The argument that the central subgroup can be divided out is incorrect: there are positions in the regular cube that are both conjugate and a superflip apart. However, the central subgroup of [U2,R2,F2,slices] generated by sliceflips is not only central, but also a factor of a decomposition of [U2,R2,F2,slices]. So the sliceflips are not the problem. No, the problem is that the parity of the corners (of the tetra with URF) is not correlated with the other parities (because the ignored tetra has the same parity). So there is just a factor 3 + 2 = 5 for the corners. This gives

4 * 5 * (3^4 + binomial(4,2)*3^2*2^2 + 2^4 + 1) = 6280

For the group <U2,R2,F2,UD',RL',FB'> = <U2,R2,F2,UD',RL',FB',D2,L2,B2>, GAP gives 768 conjugacy classes.

I downloaded GAP and found the following on the web page.

Memory issues

By default, the ``cygwin'' environment we use limits a program's
workspace to 128 MB of memory. To increase this limit, it is
necessary to edit the Windows registry.

*WARNING:* Editing the registry is the Windows equivalent of open 
heart surgery. Do not attempt this change if you have no previous 
experience in doing this. The web page 
www.cygwin.com/cygwin-ug-net/setup-maxmem.html gives further details.
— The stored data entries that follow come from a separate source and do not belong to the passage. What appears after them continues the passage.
/-- QUERY_STREAM (R73, 12.5): the engine, the port bound to it, and whether its burst is in flight. -/
def queryStreamPayload (stream : StreamId) (e : Engine) (port : Option Port) (inFlight : Bool) : List Byte :=
  [statusCode .ok, byteOf stream.val, streamStateCode e.state, optionByte directionCode e.direction,
    optionByte (fun (p : PortId) => byteOf p.val) e.port, optionByte faultPolicyCode e.faultPolicy,
    optionByte releasePolicyCode e.releasePolicy, optionByte (fun (p : Port) => boolCode p.gateOpen) port]
    ++ slotBytes e.slotA ++ slotBytes e.slotB
    ++ [optionByte slotCode e.activeSlot] ++ le32 e.activationPages.toNat
    ++ le16 e.position.vpage.val ++ le16 e.position.offset
    ++ option16 (fun (c : CurrentPage) => c.vpage.val) e.currentPage
    ++ option16 (fun (c : CurrentPage) => c.frame.val) e.currentPage
    ++ option16 (fun (n : Nat) => n) e.pagesToGo
    ++ option16 (fun (t : Position) => t.vpage.val) e.triggerRecord
    ++ option16 (fun (t : Position) => t.offset) e.triggerRecord
    ++ option16 (fun (r : FaultRecord) => r.vpage.val) e.faultRecord
    ++ [optionByte (fun (r : FaultRecord) => faultReasonCode r.reason) e.faultRecord,
      optionByte endReasonCode e.endReason]
    ++ option16 (fun (p : Port) => p.fifo.length) port ++ [boolCode inFlight]
    ++ le32 e.counters.bytesMoved.toNat ++ le32 e.counters.wordsDropped.toNat
    ++ le32 e.counters.underrunWords.toNat ++ le32 e.counters.pagesCompleted.toNat
    ++ le32 e.counters.faultsTaken.toNat ++ le32 e.counters.pagesSkipped.toNat
    ++ le16 e.counters.cacheHits.toNat ++ le16 e.counters.cacheMisses.toNat
    ++ e.cache.toList.flatMap cacheEntryBytes

/-! ### Notices (12.6) -/

/-- The kind of a notice's fields. -/
def NoticeFields.kind (fields : NoticeFields) : NoticeKind :=
  match fields with
  | .ready _ => .ready | .poolLow _ _ => .poolLow | .linkError _ => .linkError | .fault _ _ => .fault
  | .segmentDone _ _ => .segmentDone | .triggered _ => .triggered | .flow _ => .flow | .streamEnd _ _ _ => .streamEnd

/-- The kind codes of 12.6. -/
def NoticeKind.code (kind : NoticeKind) : Byte :=
  match kind with
  | .ready => 0x40 | .poolLow => 0x41 | .linkError => 0x42 | .fault => 0x48 | .segmentDone => 0x49
  | .triggered => 0x4A | .flow => 0x4B | .streamEnd => 0x4C

/-- READY, POOL_LOW and LINK_ERROR are the global kinds; the other five are stream notices (R153). -/
def NoticeKind.isGlobal (kind : NoticeKind) : Bool :=
  match kind with
  | .ready | .poolLow | .linkError => true
  | .fault | .segmentDone | .triggered | .flow | .streamEnd => false

/-- Bytes 2 onward of a notice payload (12.6). -/
def NoticeFields.bytes (fields : NoticeFields) : List Byte :=
  match fields with
  | .ready reason => [readyReasonCode reason]
  | .poolLow freeCount mark => le16 freeCount ++ le16 mark
  | .linkError reason => [linkErrorCode reason]
  | .fault vpage reason => le16 vpage.val ++ [faultReasonCode reason]
  | .segmentDone slot pages => slotCode slot :: le32 pages.toNat
  | .triggered at_ => le16 at_.vpage.val ++ le16 at_.offset
  | .flow words => le32 words.toNat
  | .streamEnd reason at_ offending =>
    endReasonCode reason :: le16 at_.vpage.val ++ le16 at_.offset ++ option16 (fun (v : VPage) => v.val) offending

/-- A notice entry as it is sent: tag 00h, the stream or FFh, the occurrences, the fields (R150, 12.6). -/
def NoticeEntry.bytes (e : NoticeEntry) : List Byte :=
  messageBytes e.fields.kind.code 0
    (optionByte (fun (s : StreamId) => byteOf s.val) e.stream :: byteOf e.occurrences :: e.fields.bytes)

/-- A reply as it is sent (R150). -/
def Reply.bytes (r : Reply) : List Byte := messageBytes r.kind r.tag r.payload

end Sys2Proof.Machine
end

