-- ==== Sys2Proof/Machine/Bursts.lean ====
section
/-! DEFINITION. Stream bursts and the arbiter: requests (R64, R93, R112), grants (R94, R114, R131, R135) and
completions (R95, R114). A stream engine that has taken a RESTART ends its burst as R166 gives. -/

namespace Sys2Proof.Machine

/-! ### Requests -/

/-- Whether a requester has neither a waiting request nor a burst in flight (R130). -/
def State.requesterIdle (s : State) (r : Requester) : Bool :=
  (s.arbiter.requests[r]).isNone && !s.burstInFlight r

/-- The conditions of R93 and, in a STOP drain, of R64; a page that is full is about to be left and takes no burst
(DEDUCED, log entry 9). -/
def State.captureWants (s : State) (i : StreamId) : Bool :=
  let e := s.engine i
  e.direction == some .capture && e.position.offset < 4096 &&
    match e.state with
    | .running => 32 ≤ (s.fifoOf i).length
    | .stopping => e.endReason == some .stopped && !(s.fifoOf i).isEmpty
    | .idle | .ready | .paused | .waitFault | .waitData | .done | .failed => false

/-- The length of a capture burst (R64, R94). -/
def captureLength (words offset : Nat) : Nat := 2 * min (min 32 words) ((4096 - offset) / 2)

/-- The burst lookup (R43): the entry of the current page, touched and counted as a hit. -/
def State.burstLookup (s : State) (i : StreamId) : Option CacheEntry :=
  (s.engine i).currentPage.bind fun c => cacheLookup (s.engine i).cache c.vpage

/-- A burst request with its lookup (R43, R93, R112). -/
def State.requestBurst (s : State) (i : StreamId) (length : Nat) (isWrite : Bool) : State :=
  match s.burstLookup i with
  | none => s
  | some entry =>
    (s.modEngine i fun e => e.hit entry).request (requesterOf i)
      { frame := entry.frame, offset := (s.engine i).position.offset, length := length, isWrite := isWrite }

/-- CAPTURE_BURST_REQUEST (R93). -/
def execCaptureBurstRequest (stream : StreamId) (s : State) : Host.Outcome State Fault Refusal :=
  takeStep (s.engineLive stream && s.requesterIdle (requesterOf stream) && s.captureWants stream) s fun s =>
    s.requestBurst stream (captureLength (s.fifoOf stream).length (s.engine stream).position.offset) true

/-- The bytes that the last fill look of a replay stream allows (R112, R114; log entry 20). -/
def Engine.bytesToRead (e : Engine) : Nat :=
  match e.lookFill with
  | some fill => min 64 (fill - e.position.offset)
  | none => 0

/-- The conditions of R112. -/
def State.replayWants (s : State) (i : StreamId) : Bool :=
  let e := s.engine i
  e.direction == some .replay && e.state == .running && 0 < e.bytesToRead && (s.fifoOf i).length ≤ 224

/-- REPLAY_BURST_REQUEST (R112). -/
def execReplayBurstRequest (stream : StreamId) (s : State) : Host.Outcome State Fault Refusal :=
  takeStep (s.engineLive stream && s.requesterIdle (requesterOf stream) && s.replayWants stream) s fun s =>
    s.requestBurst stream (s.engine stream).bytesToRead false

/-! ### Grants (R131) -/

/-- The arbiter with a burst granted: the request is no longer waiting (R131). -/
def State.granted (s : State) (b : Burst) : State :=
  s.setArbiter
    { requests := s.arbiter.requests.set b.requester none, inFlight := some b, lastGranted := b.requester }

/-- A capture grant (R94): the words leave the FIFO. -/
def State.grantCapture (s : State) (i : StreamId) (q : BurstRequest) : State :=
  let offset := (s.engine i).position.offset
  let n := captureLength (s.fifoOf i).length offset / 2
  let words := (s.fifoOf i).take n
  (s.setFifo i ((s.fifoOf i).drop n)).granted
    { requester := requesterOf i, frame := q.frame, offset := offset, length := 2 * n, isWrite := true
      data := words.flatMap wordBytes }

/-- A replay grant with its fill look (R114). -/
def State.grantReplay (s : State) (i : StreamId) (q : BurstRequest) : State :=
  let offset := (s.engine i).position.offset
  let fill := (s.frame q.frame).fill
  (s.modEngine i fun e => { e with lookFill := some fill }).granted
    { requester := requesterOf i, frame := q.frame, offset := offset, length := min 64 (fill - offset)
      isWrite := false, data := [] }

/-- A host grant with its generation look (R135): on a difference the burst is cancelled, completes at once, and the
command is answered TORN. -/
def State.grantHost (s : State) (q : BurstRequest) : State :=
  match s.command.transfer with
  | none => s
  | some t =>
    let b : Burst :=
      { requester := hostRequester, frame := q.frame, offset := q.offset, length := q.length, isWrite := q.isWrite
        data := if t.isWrite then t.nextBytes else [] }
    let seen := (s.frame t.frame).generation
    if t.isWrite = false ∧ seen ≠ t.generation then
      (s.granted b).endBurst.produceReply (readDataPayload .torn t.frame seen [])
    else s.granted b

/-- The grant to a requester, by its kind. -/
def State.grantTo (s : State) (r : Requester) : State :=
  match s.arbiter.requests[r] with
  | none => s
  | some q =>
    if h : r.val < 8 then
      if q.isWrite then s.grantCapture ⟨r.val, h⟩ q else s.grantReplay ⟨r.val, h⟩ q
    else s.grantHost q

/-- ARBITER_GRANT (R131). -/
def execArbiterGrant (s : State) : Host.Outcome State Fault Refusal :=
  takeStep (s.heldInReset.isNone && s.arbiter.inFlight.isNone) s fun s =>
    match s.arbiter.nextGrant with
    | some r => s.grantTo r
    | none => s

/-! ### Completions -/

/-- The position and the bytes moved after a completed burst of `n` bytes (R95, R114, R72). -/
def Engine.advanced (e : Engine) (n : Nat) : Engine :=
  { e with
    position := { e.position with offset := e.position.offset + n }
    counters := { e.counters with bytesMoved := e.counters.bytesMoved + BitVec.ofNat 32 n } }

/-- What a stopped engine's answer to a restart names: the current frame and offset of a capture stream with a
current page (R166, step 7). -/
def Engine.restartAnswer (e : Engine) : Option (FrameId × Nat) :=
  if e.direction = some .capture then e.currentPage.map fun c => (c.frame, e.position.offset) else none

/-- The end of a restart at a stream engine (R166, steps 5 to 7). -/
def State.answerRestart (s : State) (i : StreamId) : State :=
  (s.setFifo i []).modEngine i fun e =>
    { e with
      cache := emptyCache, lookFill := none, due := .none, signals := [], restart := .answered e.restartAnswer }

/-- Whether a burst of a stream, of a direction, is in flight. -/
def State.streamBurst (s : State) (i : StreamId) (isWrite : Bool) : Bool :=
  s.arbiter.inFlight.any fun b => b.requester == requesterOf i && b.isWrite == isWrite

/-- The bytes of a capture burst are in the store, and the position has advanced (R95). -/
def State.landCapture (s : State) (i : StreamId) (b : Burst) : State :=
  ((s.storeWrite b.frame b.offset b.data).endBurst).modEngine i fun e => e.advanced b.length

/-- What a capture stream does after a completed burst (R95): the fill report, then the page leave at 4096, or the
end of a drain or abort. -/
def State.afterCapture (s : State) (i : StreamId) : State :=
  match (s.engine i).currentPage with
  | none => s
  | some c =>
    let offset := (s.engine i).position.offset
    let s := s.reportFill i c.frame offset
    if offset = 4096 ∧ (s.engine i).endReason ≠ some .aborted then s.sendSeal i (.leaveSeal c.frame)
    else s.endWhenDrained i

/-- The completion of a capture burst. -/
def State.completeCapture (s : State) (i : StreamId) (b : Burst) : State :=
  let s := s.landCapture i b
  if (s.engine i).restart = .waitingBurst then s.answerRestart i else s.afterCapture i

/-- CAPTURE_BURST_COMPLETE (R95). -/
def execCaptureBurstComplete (stream : StreamId) (s : State) : Host.Outcome State Fault Refusal :=
  takeStep (s.heldInReset.isNone && s.streamBurst stream true) s fun s =>
    match s.arbiter.inFlight with
    | some b => s.completeCapture stream b
    | none => s

/-- What a replay stream does with the words of a completed burst, by its state (R114, R67). -/
def State.afterReplay (s : State) (i : StreamId) (words : List Word) : State :=
  match (s.engine i).state with
  | .running => (s.setFifo i (s.fifoOf i ++ words)).evaluatePage i
  | .stopping => s.enterDone i ((s.engine i).endReason.getD .stopped)
  | .idle | .ready | .paused | .waitFault | .waitData | .done | .failed => s.setFifo i (s.fifoOf i ++ words)

/-- The completion of a replay burst. -/
def State.completeReplay (s : State) (i : StreamId) (b : Burst) : State :=
  let words := bytesWords (s.storeBytes b.frame b.offset b.length)
  let s := s.endBurst.modEngine i fun e => e.advanced b.length
  if (s.engine i).restart = .waitingBurst then s.answerRestart i else s.afterReplay i words

/-- REPLAY_BURST_COMPLETE (R114). -/
def execReplayBurstComplete (stream : StreamId) (s : State) : Host.Outcome State Fault Refusal :=
  takeStep (s.heldInReset.isNone && s.streamBurst stream false) s fun s =>
    match s.arbiter.inFlight with
    | some b => s.completeReplay stream b
    | none => s

end Sys2Proof.Machine
end

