-- ==== Sys2Proof/Machine/PortEvents.lean ====
section
/-! DEFINITION. The lanes and the trigger inputs: capture strobes (R90 to R92), replay strobes (R122, R123), trigger
edges (R84). -/

namespace Sys2Proof.Machine

/-- A lane strobe and a trigger edge reach a port while the part is out of reset (R164). -/
def State.boundStream (s : State) (port : PortId) : Option StreamId :=
  if s.heldInReset.isNone then (s.port port).bound else none

/-- Whether a port has a direction and its gate is open. -/
def Port.opensTo (p : Port) (direction : Direction) : Bool := p.direction == some direction && p.gateOpen

/-- A word is offered to an open capture port (R90, R91). -/
def State.offerWord (s : State) (port : PortId) (i : StreamId) (word : Word) : State :=
  let p := s.port port
  if p.fifo.length < 256 then s.setPort port { p with fifo := p.fifo ++ [word] }
  else
    (s.modEngine i fun e =>
      { e with counters := { e.counters with wordsDropped := saturatingAdd e.counters.wordsDropped 1 } }).post
      (some i) (.flow 1)

/-- CAPTURE_STROBE (R90). -/
def execCaptureStrobe (port : PortId) (word : Word) (s : State) : Host.Outcome State Fault Refusal :=
  .next
    (match s.boundStream port with
    | some i => if (s.port port).opensTo .capture then s.offerWord port i word else s
    | none => s)

/-- The states in which an underrun counts (R123). -/
def StreamState.underruns (state : StreamState) : Bool :=
  match state with
  | .running | .waitData | .waitFault => true
  | .idle | .ready | .paused | .stopping | .done | .failed => false

/-- An underrun (R123). -/
def State.underrun (s : State) (i : StreamId) : State :=
  if (s.engine i).state.underruns then
    (s.modEngine i fun e =>
      { e with counters := { e.counters with underrunWords := saturatingAdd e.counters.underrunWords 1 } }).post
      (some i) (.flow 1)
  else s

/-- The lane has taken a word of a stream that empties its FIFO: with the last one the stream enters DONE (R81). -/
def State.afterWord (s : State) (i : StreamId) : State :=
  if (s.engine i).state = .stopping ∧ (s.fifoOf i).isEmpty then
    s.finishEmptying i ((s.engine i).endReason.getD .completed)
  else s

/-- A word is asked of an open replay port (R122). -/
def State.askWord (s : State) (port : PortId) (i : StreamId) : State :=
  let p := s.port port
  match p.fifo with
  | [] => s.underrun i
  | w :: rest => (s.setPort port { p with fifo := rest, lastWord := w }).afterWord i

/-- REPLAY_STROBE (R122). -/
def execReplayStrobe (port : PortId) (s : State) : Host.Outcome State Fault Refusal :=
  .next
    (match s.boundStream port with
    | some i => if (s.port port).opensTo .replay then s.askWord port i else s
    | none => s)

/-- TRIGGER_EDGE (R84): the mark is set whatever the gate; an edge on an unbound port sets none. -/
def execTriggerEdge (port : PortId) (s : State) : Host.Outcome State Fault Refusal :=
  takeStep (s.boundStream port).isSome s fun s => s.setPort port { s.port port with edgePending := true }

end Sys2Proof.Machine
end

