-- ==== Sys2Proof/Machine/Core.lean ====
section
/-! DEFINITION. The model as the host reads it. -/

def Sys2Proof.core : Host.Core :=
  { State := Sys2Proof.Machine.State, Fault := Sys2Proof.Machine.Fault, Refusal := Sys2Proof.Machine.Refusal,
    step := Sys2Proof.Machine.step, reset := Sys2Proof.Machine.State.reset }
end

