-- ==== Sys2Proof/Certificates/Slice0/Obligations.lean ====
section
/-! DEFINITION. The statements for the provers. Each docstring names the rules that it rests on; a clause that rests
on a choice of the model names its log entry. -/

section Statements

open Sys2Proof Sys2Proof.Machine

/-! ### The queue of offered steps -/

/-- A step is the meaning of the step at the front of the queue, run on the rest of the queue (log entry 5). -/
def Obligations.StepRunsTheFrontStep : Prop :=
  ∀ (i : Instr) (s : State), step { s with pending := i :: s.pending } = exec i s

/-- No meaning touches the queue of offered steps, and none stops the part (the part has no step that stops it:
R127, R160, R161). With nothing offered the part idles: the model's choice (log entry 3). The row of a host command
that is not the current command leaves the state as it is: the model's choice (log entries 2 and 6), from R159. -/
def Obligations.EveryStepGoesOnAndKeepsTheQueue : Prop :=
  (∀ (i : Instr) (s : State), ∃ t, exec i s = .next t ∧ t.pending = s.pending) ∧
  (∀ s : State, s.pending = [] → step s = .next s) ∧
  (∀ (i : Instr) (c : HostCommand) (s : State), i.command? = some c →
     (∀ stage, s.command.current ≠ some ⟨c, stage⟩) → exec i s = .next s)

/-! ### Laws that every step keeps -/

/-- The state at power-on meets every law that the statements below say each step keeps. -/
def Obligations.ResetMeetsTheLaws : Prop :=
  State.reset.StoreOk ∧ State.reset.AdmissionOk ∧ State.reset.ExecutionOk ∧ State.reset.LinkOk ∧
    State.reset.BurstsOk ∧ State.reset.CachesOk ∧ State.reset.PoolOk

/-- The frame store keeps its canonical form at every step, from every state that has it. -/
def Obligations.StoreStaysCanonical : Prop :=
  ∀ s t : State, s.StoreOk → step s = .next t → t.StoreOk

/-- R147: the reservations are the commands queued, at most 4, and replies and reservations never exceed 8. -/
def Obligations.AdmissionStaysWithinBounds : Prop :=
  ∀ s t : State, s.AdmissionOk → step s = .next t → t.AdmissionOk

/-- R159, R164: the current command is always the one that the message at the head of the queue spells (R160), and it is
in execution; while the part is held in reset there is none. -/
def Obligations.CurrentCommandStaysQueued : Prop :=
  ∀ s t : State, s.ExecutionOk → step s = .next t → t.ExecutionOk

/-- R153, R155: the notice queue never holds two entries of the same kind for the same stream, occurrences stay in
1 ~ 255, and a shadow record belongs to a frozen entry of its kind. -/
def Obligations.NoticesStayApart : Prop :=
  ∀ s t : State, s.LinkOk → step s = .next t → t.LinkOk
Before changing the entries, you might have to run GAP once first to 
create the appropriate registry keys.

The shell script usemem.bat in the bin directory sets a registry entry

/HKEY_LOCAL_MACHINE/Software/Cygnus Solutions/Cygwin/heap_chunk_in_mb
to decimal 1024.

If you prefer to do the change by hand, open `regedit' and go to the 
`Cygwin' Key listed above. Then choose `new value' and add 
`heap_chunk_in_mb'. `Modify' it to contain decimal 1024.

npos = 20, nori = 3: [57043, 56840, 203, 0]
npos = 30, nori = 2: [147558, 147270, 288, 0]

(57043+203)*(147558+288) = 8463592116

I thought about the 4x4x4 and larger cubes, but the interior cubies in the faces make that these cubes are not groups. The same holds for the octagonal cube since some edges have orientations and other do not. You can however divide out some group to obtain the octagonal cube form the regular cube. As we know, that group has eight elements and also eight conjugacy classes.